Henderson equation : The pH of an acid buffer can be calculated from the dissociation constant, Ka, of the weak acid and the concentrations of the acid and the salt used.


Henderson equation : The pH of an acid buffer can be calculated from the dissociation constant, Ka, of the weak acid and the concentrations of the acid and the salt used.

 

The dissociation expression of the weak acid, HA, may be represented As

HA < -- -- -- > H+ + A-

Ka = [H+][A-] / [HA]

[H+] = [HA] K/ [A-]       1

The weak acid is only slightly dissociated and its dissociation is further depressed by the addition of the salt (Na+ A- ) which provides A- ions (Common ion effect). As a result the equilibrium concentration of the unionised acid is nearly equal to the initial concentration of the acid. The equilibrium concentration [A- ] is presumed to be equal to the initial concentration of the salt added since it is completely dissociated. Thus we can write the equation (1) as

 

[H+] = Ka ([acid] / [salt] )   .. ..2

where [acid] is the initial concentration of the added acid and [salt] that of the salt used.

 

Taking negative logs of both sides of the equation (2), we have

-log[H+] = -logKa - log ([acid]/[salt])

-log[H+] = pH and -logKa = pKa

pH = pKa + log ([salt]/[acid])

This relationship is called the Henderson-Hasselbalch equation or simply Henderson equation.

In a similar way, the Henderson-Hasselbalch equation for a basic buffer can be derived. This can be stated as :

pOH = pKb + log ([salt]/[acid])

Significance of the Henderson-Hasselbalch equation. With its help

 

1. The pH of a buffer solution can be calculated from the initial concentrations of the weak acid and the salt provided Ka is given.

 

However, the Henderson-Hasselbalch equation for a basic buffer will give pOH and its pH can be calculated as (14 - pOH).

 

2. The dissociation constant of a weak acid (or weak base) can be determined by measuring the pH of a buffer solution containing equimolar concentrations of the acid (or base) and the salt.

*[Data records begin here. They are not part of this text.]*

/-- GET_MEASUREMENTS (R469): index 0 asks for the number of blocks, 0xFF for every block; signed, with every index, it is a postmark. -/
def execGetMeasurements (port : Fin 6) (index : BitVec 8) (signed : Bool) (nonce : BitVec 256) (s : State) : Host.Outcome State Fault Refusal :=
  next (s.onSpdm port.val (·.algsDone) (fun s =>
    let l := s.measurements port.val
    let pick := if index.toNat = 0xFF then l else l.filter (fun e => e.1 == index.toNat)
    if index.toNat ≠ 0 ∧ pick = [] then s.spdmError 0x01
    else
      let body := if index.toNat = 0 then [l.length] else pick.flatMap (fun e => e.1 :: e.2)
      if !signed then s.answer 0 body
      else
        let (b, s) := s.opaqueBytes 96
        s.answer 0 (body ++ byteList nonce.toNat 32 ++ b)))

/-! Sessions. -/

/-- KEY_EXCHANGE (R468): at most two sessions per port. -/
def execKeyExchange (port : Fin 6) (s : State) : Host.Outcome State Fault Refusal :=
  next (s.onSpdm port.val (·.algsDone) (fun s =>
    match [0, 1].find? (fun i => !(s.session port.val i).openNow) with
    | some i => (s.setSession port.val i { Session.reset with openNow := true }).answer 0 [i]
    | none => s.spdmError 0x0A))

/-- FINISH (R468): the handshake verified, the requester authenticated by the public key whose hash is given; `requester` is 0 where it
is not. -/
def execFinish (port : Fin 6) (sess : Fin 2) (ok : Bool) (requester : BitVec 384) (s : State) : Host.Outcome State Fault Refusal :=
  next (s.onSpdm port.val (·.algsDone) (fun s =>
    let x := s.session port.val sess.val
    if !x.openNow ∨ x.finished then s.spdmError 0x04
    else if ok then (s.setSession port.val sess.val { x with finished := true, requester := requester }).answer 0 []
    else (s.setSession port.val sess.val Session.reset).spdmError 0x06))

/-- A request inside a session, answered where the session is open and its handshake finished. -/
def State.inSession (s : State) (port sess : Nat) (f : State → State) : State :=
  if !s.doeUp port then s
  else if (s.session port sess).openNow ∧ (s.session port sess).finished then f s else s.spdmError 0x02

/-- HEARTBEAT (R468). -/
def execHeartbeat (port : Fin 6) (sess : Fin 2) (s : State) : Host.Outcome State Fault Refusal :=
  next (s.inSession port.val sess.val (fun s => s.answer 0 []))

/-- KEY_UPDATE (R468). -/
def execKeyUpdate (port : Fin 6) (sess : Fin 2) (s : State) : Host.Outcome State Fault Refusal :=
  next (s.inSession port.val sess.val (fun s =>
    let x := s.session port.val sess.val
    (s.setSession port.val sess.val { x with keyGen := x.keyGen + 1 }).answer 0 []))

/-- END_SESSION (R468). -/
def execEndSession (port : Fin 6) (sess : Fin 2) (s : State) : Host.Outcome State Fault Refusal :=
  next (s.inSession port.val sess.val (fun s => (s.setSession port.val sess.val Session.reset).answer 0 []))

/-- IDE_KM (R482, R483): keys programmed, a stream started or stopped; whether the session was authenticated under TENANT_KEY is kept. -/
def State.ideKm (s : State) (port sess stream : Nat) (op : IdeOp) : State :=
  let x := (Tab.get (s.port port).ide stream).getD { programmed := false, active := false, underTenant := false }
  let under := match s.boundTo port with
    | some p => decide (s.keyState p ≠ 0) && (s.session port sess).requester == (s.keysOf p).tenantKeyHash
    | none => false
  let x := match op with
    | .program => { x with programmed := true, underTenant := under }
    | .start => { x with active := x.programmed }
    | .stop => { x with active := false }
  (s.setPort port { s.port port with ide := Tab.put (s.port port).ide stream x }).answer 0 []

/-- IDE_KM. -/
def execIdeKm (port : Fin 6) (sess : Fin 2) (stream : Fin 4) (op : IdeOp) (s : State) : Host.Outcome State Fault Refusal :=
  next (s.inSession port.val sess.val (fun s => s.ideKm port.val sess.val stream.val op))

/-! Envelopes. -/

/-- Whether a partition has work outstanding (R473, check 0x07). -/
def State.workOutstanding (s : State) (p : Nat) : Bool :=
  let port := s.partPort p
  s.partState p != 2 || s.keyState p == 1 ||
    (List.range 4096).any (fun m => s.mbOn port m || s.bit (Reg.mailbagCtl port m) 9) ||
    s.works.any (fun k => k.part == p && k.type == 2 && k.phase != .finished)

/-- The status of an envelope (R473): the first check that fails, in order. -/
def State.envelopeStatus (s : State) (port sess p : Nat) (e : Envelope) (sigOk unwrapOk : Bool) : Nat :=
  let k := s.keysOf p
  if e.magic ≠ 0x4C45564E ∨ e.version ≠ 1 ∨ 4 ≤ e.flags.toNat ∨ e.reserved ≠ 0 then 0x01
  else if !sigOk then 0x02
  else if e.panel ≠ s.trust.identity then 0x03
  else if e.nonce ≠ k.nonce then 0x04
  else if e.firstSector.toNat ≠ s.partK0 p ∨ e.count.toNat ≠ s.partN p ∨ e.port.toNat ≠ s.partPort p then 0x05
  else if s.keyState p ≠ 0 ∧ (s.session port sess).requester ≠ k.tenantKeyHash then 0x06
  else if s.workOutstanding p then 0x07
  else if !unwrapOk then 0x08
  else 0x00

/-- The last status of an envelope or grant recorded (R473, R499). -/
def State.setLastStatus (s : State) (p st : Nat) : State := s.setField (Reg.keyState p) 8 8 st

/-- A new job (R474, R476, R478, R495, R570, R638): keys zeroed and replaced, the scrub begun, what the tenant named recorded. -/
def State.rekey (s : State) (p : Nat) (e : Envelope) : State :=
  let partner := bitAt e.flags.toNat 1
  let s := ((s.endGrant p).dissolvePair p).setPairState p 0
  let s := { s with pairs := Tab.erase s.pairs p, transit := Tab.keep s.transit (fun k => k / 16384 != p) }
  let s := (s.zeroKeys p).setField (Reg.keyState p) 0 2 1
  let s := s.setKeys p { s.keysOf p with
    jobId := e.jobId, jobSecret := e.jobSecret, storageSecret := e.storageSecret, keyNonce := e.nonce, loaded := true,
    tenantKeyHash := e.tenantKeyHash, partner := if partner then e.partner else 0, grantId := 0, notAfter := 0, debugger := 0,
    hbmScrubDue := true }
  let s := (s.startScrub p 2).setField (Reg.keyState p) 2 2 (bitsOf e.flags.toNat 0 2)
  let s := ((s.freshNonce p).phResetAll p).clearBit (Reg.dbgPart p) 1
  s.setPart p { s.part p with phase := [], takeSeq := 0 }

/-- ENVELOPE (R472 to R474). -/
def State.envelope (s : State) (port sess : Nat) (e : Envelope) (sigOk unwrapOk : Bool) : State :=
  match s.boundTo port with
  | none => s.spdmError 0x01
  | some p =>
    let st := s.envelopeStatus port sess p e sigOk unwrapOk
    let s := if st = 0 then (s.rekey p e).setBit Reg.secStatus 0 else s.setBit Reg.secStatus 1
    (s.setLastStatus p st).answer st []

/-- ENVELOPE. -/
def execEnvelope (port : Fin 6) (sess : Fin 2) (env : Envelope) (sigOk : Bool) (unwrapOk : Bool) (s : State) : Host.Outcome State Fault Refusal :=
  next (s.inSession port.val sess.val (fun s => s.envelope port.val sess.val env sigOk unwrapOk))

/-- HBM scrub of a partition complete (R474, R476, R487): every line of its stacks is a live line of zero bytes. -/
def State.hbmScrubbed (s : State) (p : Nat) : State :=
  let k := s.keysOf p
  if s.keyState p ≠ 1 ∨ !k.hbmScrubDue ∨ k.scrubLeft ≠ [] then s
  else
    let lo := hbmKey (4 * s.partK0 p) 0
    let hi := hbmKey (4 * (s.partK0 p + s.partN p)) 0
    let s := { s with hbm := Mem.clear s.hbm lo hi, hbmCode := Tab.keep s.hbmCode (fun l => decide (128 * l < lo) || decide (hi ≤ 128 * l)) }
    let s := s.setKeys p { k with hbmScrubDue := false }
    let s := (s.sectors p).foldl (fun s j => (s.setField (Reg.scrubSector j) 0 2 0).scrubbed j) s
    (s.setField (Reg.keyState p) 0 2 2).setBit Reg.scrubStatus 1

/-- HBM_SCRUB_DONE. -/
def execHbmScrubDone (p : Fin 6) (s : State) : Host.Outcome State Fault Refusal := next (s.hbmScrubbed p.val)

Since, [salt] = [acid],   log ([salt]/[acid]) = log 1 =0

pKa = pH

The measured pH, therefore, gives the value of pKa of the weak acid.

 

Likewise we can find the pKb of a weak base by determining the pOH of equimolar basic buffer.

 

3. A buffer solution of desired pH can be prepared by adjusting the concentrations of the salt and the acid added for the buffer.

It is noteworthy that buffer solutions are most effective when the concentrations of the weak acid (or weak base) and the salt are about equal. This means that pH is close to the value of pKa of the acid (or pKb of the base).